ITHACA — Multiple drilling companies have approached the Ithaca Area Wastewater Treatment Plant about the possibility of Ithaca treating the wastewater they generate looking for natural gas in the Marcellus Shale.

The companies have not disclosed all the chemicals they add to water during hydraulic fracturing, and city officials repeatedly emphasized that Ithaca would not even consider taking any wastewater without complete information on the chemicals.
The Ithaca wastewater plant discharges into Cayuga Lake and is overseen by a state Department of Environmental Conservation permit, both good reasons to be sure that anything coming into the plant can be treated and safely discharged, said Superintendent of Public Works Bill Gray.

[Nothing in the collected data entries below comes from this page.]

/-- The rows of an array that no spare row replaces. -/
def State.unrepaired (s : State) (a : Nat) : List Nat :=
  ((s.wearRows.filter fun e => e.1 == a).map (·.2)).drop (max (leastRows a) (Config.spareRows a))

/-- The RAM blocks that unrepaired rows make unusable. -/
def State.badBlocks (s : State) : List Nat :=
  ((List.range 8).flatMap fun b => (s.unrepaired (9 + b)).map fun r => 0x900 + 16 * b + Config.rowBlock (9 + b) r % 16)
    ++ (s.unrepaired 17).map fun r => 0x800 + Config.rowBlock 17 r % 64

/-! ## Showing the outcome (R430) -/

/-- AGE of a unit as Alder last read it. -/
def State.showAge (s : State) (p age : Nat) : State :=
  let t := s.wr Reg.SPR_PU.AGE p (min age 1023)
  let u := t.rd Reg.SPR_PU.HOLDER p
  if u < 188 then t.wr Reg.SPR_MAP.AGE u (min age 1023) else t

/-- Show a unit code of the map. -/
def State.showUnit (s : State) (part : Option Nat) (m : List MapEnt) (u : Nat) : State :=
  let e := m.getD u ⟨0x1FF, 2, false⟩
  let ps := match clusters.find? fun c => c.1.contains u with | some c => c.2 | none => []
  let left := (spareOf (s.markOf part 65536) ps m).isSome
  let age := if e.pu < 297 then s.wearPu e.pu 2 2 else 0
  ((((s.wr Reg.SPR_MAP.PU u e.pu).wr Reg.SPR_MAP.STATE u e.state).wr Reg.SPR_MAP.PADF u (b2n e.padf)).wr
    Reg.SPR_MAP.SPARE_LEFT u (b2n left)).wr Reg.SPR_MAP.AGE u (min age 1023)

/-- Show a physical unit. -/
def State.showPu (s : State) (part good : Option Nat) (m : List MapEnt) (p : Nat) : State :=
  let holder := (m.zipIdx.find? fun e => e.1.pu == p).map (·.2)
  let mk := (s.markOf part 65536 p).1
  let status := if mk = 2 then 2 else if holder.isSome then 0 else if mk = 3 then 3 else if p < 207 then 1 else 0
  ((((s.wr Reg.SPR_PU.HOLDER p (holder.getD 0x1FF)).wr Reg.SPR_PU.STATUS p status).wr Reg.SPR_PU.LAST p (s.lastVerdict part good p)).wr
    Reg.SPR_PU.FAILS p (min 255 (s.wearPu p 4 2))).wr Reg.SPR_PU.AGE p (min 1023 (s.wearPu p 2 2))

/-- Show the figures of the last runs, the rotation and the memories. -/
def State.showRuns (s : State) : State :=
  let good := s.lastGood
  let last := match s.partialRec with | some k => some k | none => good
  let t := ((s.wr Reg.ST_STATUS.NO_VERDICT 0 (b2n good.isNone)).wr Reg.ST_STATUS.PARTIAL 0 (b2n s.partialRec.isSome))
  let t := match good with
    | some k => (t.wr Reg.ST_RUN.SEQ 0 (s.verdictSeq k)).wr Reg.ST_RUN.DUR_MS 0 (bits (s.word (verdictBase k + 0xC)) 0 10)
    | none => t
  let t := match last with
    | some k => (t.wr Reg.ST_GRP.DONE 0 (bits (s.word (verdictBase k + 4)) 16 10)).wr Reg.ST_GRP.PEAK_MW 0
        (bits (s.word (verdictBase k + 0xC)) 16 12)
    | none => t
  let t := match s.wearCopy with
    | some k => ((t.wr Reg.ST_ROT.ROT_PTR 0 (s.word (wearBase k + 8))).wr Reg.ST_ROT.PARTIALS 0 (s.byte (wearBase k + 0xD))).wr
        Reg.ST_ROT.RUNS 0 (s.num (wearBase k + 0xE) 2)
    | none => t
  let bad := (List.range 21).filter fun a => s.unrepaired a != []
  let used := ((List.range 21).map fun a =>
    (s.wearRows.filter fun e => e.1 == a).length - (s.unrepaired a).length).sum
  (((t.wr Reg.ST_MEM.ROWS 0 (min 255 used)).wr Reg.ST_MEM.UNREP 0 bad.length).wr Reg.ST_MEM.FIRST_UNREP 0 (bad.headD 0xFF)).wr
    Reg.ST_STATUS.MEM_UNREP 0 (b2n (bad != []))

/-- The map comes into force: what it shows, the claims that it makes unusable, the cores, the checkers, the lanes and the ladders. -/
def State.useMap (s : State) (part : Option Nat) (m : List MapEnt) : State :=
  let t := foldEach (fun u t => t.showUnit part m u) (List.range 188) s
  let good := s.lastGood
  let t := foldEach (fun p t => t.showPu part good m p) (List.range 297) t
  let st (u : Nat) : MapEnt := m.getD u ⟨0x1FF, 2, false⟩
  let dead := ((List.range 188).filter fun u => (st u).state == 2).filterMap unitRes ++ s.badBlocks ++ s.st.noPu
  let t := (foldEach (fun id t => t.setClaim id 3 0) dead t).showIsoDead
  let t := foldEach (fun c (t : State) => if (st (168 + c)).pu < 0x1FF then t.wr (phyReg c) 0 ((st (168 + c)).pu - 189) else t) [0, 1, 2] t
  let t := t.wr Reg.CPX_MAP.YEW_USED 0 (b2n ([0, 1, 2].any fun c => (st (168 + c)).pu == 192))
  let ret := ([0, 1, 2, 3].map fun p => b2n ((s.markOf part 65536 (189 + p)).1 == 2 ) * 2 ^ p).sum
  let t := t.wr Reg.CPX_MAP.RETIRED 0 ret
  let ok (p : Nat) : Nat := b2n ((s.markOf part 65536 p).1 != 2)
  let t := (((t.wr Reg.CPX_CHK.MAIN_OK 0 (ok 193)).wr Reg.CPX_CHK.SPARE_OK 0 (ok 194)).wr Reg.CPX_CHK.ACTIVE 0
    (b2n ((st 171).pu == 194))).wr Reg.CPX_STATUS.SPARE_CHK 0 (b2n ((st 171).pu == 194))
  let t := t.wr Reg.CPX_STATUS.UNCHK 0 (b2n ((st 171).state == 2))
  foldEach (fun l t => foldEach (fun j t =>
    let p := (st l).pu
    t.wr2 Reg.LEG_LAD.SPARE_TAPS l j (if p < 30 then min 8 (s.wearTaps (3 * p + j)).length else 0)) [0, 1, 2] t) (List.range 24) t

/-- Mark in ST_EVT what a build changed against the map that stood before. -/
def State.mapEvents (s : State) (old new : List MapEnt) : State :=
  let us := List.range 188
  let ent (m : List MapEnt) (u : Nat) := m.getD u ⟨0x1FF, 2, false⟩
  let prom := us.any fun u => (ent new u).state == 1 && (ent new u).pu != (ent old u).pu
  let lost := us.any fun u => (ent new u).state == 2 && (ent old u).state != 2
  let t := s.onlyIf prom fun t => (t.flag Reg.ST_EVT.PROMOTED 0).flag Reg.ST_EVT.RETIRED 0
  let t := t.onlyIf lost fun t => (t.flag Reg.ST_EVT.NO_SPARE 0).flag Reg.ST_EVT.RETIRED 0
  t.onlyIf (us.any fun u => (ent new u).state == 3) (·.flag Reg.ST_EVT.AGE_WARN 0)

/-- The inputs of a start are read (R428): a wear record is built where both copies are invalid, an interrupted run is counted. -/
def State.readWear (s : State) : State :=
  let t := { s with st := { s.st with copy := s.findWear } }.onlyIf (!(s.wearOk 0 && s.wearOk 1)) (·.flag Reg.ST_EVT.WEAR_ERR 0)
  let t : State :=
    if t.wearCopy.isSome then t
    else
      let v (c : Nat) : List Nat := match t.lastGood with
        | some k => (List.range 297).filter fun p => t.verdictOf k p == c
        | none => []
      let u := (t.blankWear (wearBase 0)).setWord (wearBase 0 + 4) (if t.clayMapOk then max 1 (t.word (mapBase + 4)) else 1)
      let u := foldEach (fun p u => u.putMark (wearBase 0) p 2 1) (v 2) u
      let u := (foldEach (fun p u => u.putMark (wearBase 0) p 3 1) (v 3) u).sealWear (wearBase 0)
      { u with st := { u.st with copy := some 0 } }
  if t.partialRec.isSome then t.flag Reg.ST_EVT.PARTIAL_RUN 0 else t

“They don't want to tell everything because they consider it to be ‘secrets of the trade,'” Gray said. “And we don't care so much about secrets of the trade. We need to know whether we can treat it.”
The Marcellus Shale runs beneath parts of Ohio, West Virginia, Pennsylvania and southern New York and is estimated to contain between 168 trillion to 516 trillion cubic feet of natural gas, according to the DEC Web site.
Enhancements in gas drilling technology, especially in horizontal well drilling and hydraulic fracturing, have renewed interest in the Marcellus Shale and raised fears about potential groundwater contamination and overuse of local water supplies.
Hydraulic fracturing requires as much as 1 million gallons of water per well, according to the DEC.
Disposing of that water, plus the chemicals added to make it more effective, is another environmentally sensitive issue.
At least one company has expressed interest in both bringing water to the plant to treat and trucking away treated wastewater to use in additional hydraulic fracturing, Gray said.
Jeff Soule, chief operator of the Ithaca Area Wastewater Treatment Plant, said the plant first began getting inquiries from gas drilling companies about six weeks ago.
The wastewater plant does currently treat wastewater that comes from outside the normal sewer systems they serve in the City and Town of Ithaca and the Town of Dryden, Soule said.
This includes processing septage pumped out of rural septic systems and sludge from other facilities, but these sources constitute a tiny fraction of what the wastewater plant processes, he said.
The wastewater plant treats about 5 million gallons per day and only takes in from outside sources about 1 million gallons per year, Soule said.
Taking in outside material is a revenue source for the primarily taxpayer-funded wastewater plant — it accounted for $300,000 out of a $2.6 million budget in 2007, according to the 2008 wastewater plant budget.
The plant is in the midst of a twice-per-decade study intended to give plant operators a better idea of what kind of additional capacity the plant can handle, Soule said.
“The engineering firm that is helping us, we've told them that we're getting some requests about this and we'd like to kind of focus the study on whether we can accept this water or not,” he said.
Yancey Roy, head of the DEC press office in Albany, said wastewater plants across the state have been approached by gas drilling companies, and the main issue of concern has not been so much unnamed chemicals as it is plain salt.
“It's briny. That's the main issue. It's so, so salty,” Roy said. “In the state there might be some wastewater treatment plants that wouldn't accept it simply because they wouldn't be able to handle it and it might foul up their operations.”
The DEC is reviewing its general environmental impact statement related to gas drilling, and companies in New York are waiting until that review is complete, Roy said.
But drilling is moving forward in Pennsylvania, and Ithaca isn't that far from the border, Soule and Gray both noted.
Wade Wykstra, chairman of the wastewater plant's Special Joint Committee, emphasized that the plant would not take any water without knowing what was in it and whether it could be safely discharged into Cayuga Lake.
“Certainly our plant doors are not open to just you know, ‘Bring it and we'll run it through,'” Wykstra said. “We are very careful. And people should know that.”